Brief: Retype, exactly as they appear below, the lines between the line holding "writeReg offset v s = s.withOperands" and the line holding "asked for. -/", both ends included.

Dataset content:
-- ==== Sys2Proof/Laws/Host.lean ====
section
/-! SUPPORT. What the host's accesses, reset and one step of the machine can do. -/

namespace Sys2Proof.Machine

/-- A register write starts a command, or replaces operand registers only (R21 to R29). -/
theorem writeReg_cases (offset : Nat) (v : Word) (s : State) :
    (offset = 0 ∧ s.busy = false ∧ writeReg offset v s = startCommand v s) ∨
    (∃ endian key keyEn srcLen dstCap,
      writeReg offset v s = s.withOperands endian key keyEn srcLen dstCap) := by
  unfold writeReg
  split
  · by_cases h : s.busy = true
    · exact .inr ⟨_, _, _, _, _, if_pos h⟩
    · exact .inl ⟨rfl, by simpa using h, if_neg h⟩
  all_goals exact .inr ⟨_, _, _, _, _, rfl⟩

/-- A buffer access is refused while BUSY, a fault beyond any buffer, and otherwise what the host asked for. -/
theorem bufferAccess_cases (offset count : Nat) (after s : State) :
    (bufferAccess offset count after s = .refused .bufferAccessWhileBusy ∧ s.busy = true) ∨
    (bufferAccess offset count after s = .fault .noSuchOffset ∧ s.busy = false ∧ 0xFFFFFFFF < offset + count) ∨
    (bufferAccess offset count after s = .next after ∧ s.busy = false ∧ offset + count ≤ 0xFFFFFFFF) := by
  unfold bufferAccess
  by_cases h : s.busy = true
  · exact .inl ⟨if_pos h, h⟩
  · by_cases h' : maxBufferBytes < offset + count
    · exact .inr (.inl ⟨by simp [h, h'], by simpa using h, h'⟩)
    · exact .inr (.inr ⟨by simp [h, h'], by simpa using h, Nat.le_of_not_lt h'⟩)

/-- A host access to a buffer's bytes is a `bufferAccess` that ends where the access ends. -/
theorem hostAccess_buffer {op : HostOp} {k : Nat} (h : op.bufferReach = some k) (s : State) :
    ∃ offset count after, offset + count = k ∧ hostAccess op s = bufferAccess offset count after s := by
  cases op <;> simp only [HostOp.bufferReach, Option.some.injEq, reduceCtorEq] at h <;> exact ⟨_, _, _, h, rfl⟩

/-- Overlapping buffers share an address (R69). -/
theorem overlapping_shares {s : State} (h : s.overlapping = true) :
    ∃ x, (s.srcBase ≤ x ∧ x < s.srcBase + s.nSrc) ∧ (s.dstBase ≤ x ∧ x < s.dstBase + s.cap) := by
  simp only [State.overlapping, Bool.and_eq_true, decide_eq_true_eq] at h
  exact ⟨max s.srcBase s.dstBase, by omega, by omega⟩

/-- A reset is refused where it would cut short a command over overlapping buffers; otherwise DST is kept from the end
of what the command writes on (R310). -/
theorem resetBlock_cases (s : State) :
    (resetBlock s = .refused .buffersOverlap ∧ runsOverlapped s = true) ∨
    (∃ t, resetBlock s = .next t ∧ runsOverlapped s = false ∧ t.busy = false ∧ t.done = false ∧ t.code = none ∧
      t.eng = Engine.reset ∧ t.src = s.src ∧ t.params = s.params ∧ t.inputs = s.inputs ∧
      DstKeptFrom (writeExtent s) s t ∧ (s.dst.wf → t.dst.wf)) := by
  unfold resetBlock
  by_cases h : runsOverlapped s = true
  · exact .inl ⟨if_pos h, h⟩
  · refine .inr ⟨_, if_neg h, by simpa using h, rfl, rfl, rfl, rfl, rfl, rfl, rfl, fun a ha => ?_,
      fun hw => setPrefix_wf hw _ _⟩
    exact (get_setPrefix _ _ _ a).trans (if_neg (by omega))

/-- The engine is idle, runs the command it holds, executes the next token, or raises BadFormat at an underrun. -/
theorem engineStep_cases (s : State) :
    (engineStep s = .next s ∧ s.busy = false) ∨
    (∃ code, s.code = some code ∧ s.busy = true ∧ engineStep s = exec (decodeCommand code) { s with code := none }) ∨
    (s.code = none ∧ s.busy = true ∧ engineStep s = tokenStep s) := by
  by_cases hb : s.busy = true
  · cases hc : s.code with
    | some code => exact .inr (.inl ⟨code, rfl, hb, by simp [engineStep, hb, hc]⟩)
    | none =>
      refine .inr (.inr ⟨rfl, hb, ?_⟩)
      unfold engineStep tokenStep
      rw [if_pos hb, hc]
      cases fetchToken s with
      | error e => rfl
      | ok p => exact exec_toInstr p.1 p.2
  · exact .inl ⟨by simp [engineStep, hb], by simpa using hb⟩

/-- A step is the engine's move, or the next host access; a WAIT that is over too early, with the engine idle, polls
STATUS again. -/
theorem step_cases (s : State) :
    (∃ rest, step s = engineStep { s with inputs := rest } ∧ (rest = s.inputs ∨ s.inputs = .letRun :: rest)) ∨
    (∃ op rest, s.inputs = op :: rest ∧ step s = hostAccess op { s with inputs := rest }) ∨
    (∃ rest, s.inputs = .wait :: rest ∧ s.busy = false ∧ s.done = false ∧ step s = hostAccess .wait s) := by
  unfold step nextMove
  split
  · rename_i h
    exact .inl ⟨[], by rw [← h], .inl h.symm⟩
  · rename_i rest h
    exact .inl ⟨rest, rfl, .inr h⟩
  · rename_i rest h
    by_cases hd : s.done = true
    · exact .inr (.inl ⟨_, rest, h, if_pos hd⟩)
    · by_cases hb : s.busy = true
      · exact .inl ⟨s.inputs, by rw [if_neg hd, if_pos hb], .inl rfl⟩
      · exact .inr (.inr ⟨rest, h, by simpa using hb, by simpa using hd, by rw [if_neg hd, if_neg hb]⟩)
  · rename_i op rest _ _ h
    exact .inr (.inl ⟨op, rest, h, rfl⟩)

end Sys2Proof.Machine
end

Response:
      writeReg offset v s = s.withOperands endian key keyEn srcLen dstCap) := by
  unfold writeReg
  split
  · by_cases h : s.busy = true
    · exact .inr ⟨_, _, _, _, _, if_pos h⟩
    · exact .inl ⟨rfl, by simpa using h, if_neg h⟩
  all_goals exact .inr ⟨_, _, _, _, _, rfl⟩

/-- A buffer access is refused while BUSY, a fault beyond any buffer, and otherwise what the host asked for. -/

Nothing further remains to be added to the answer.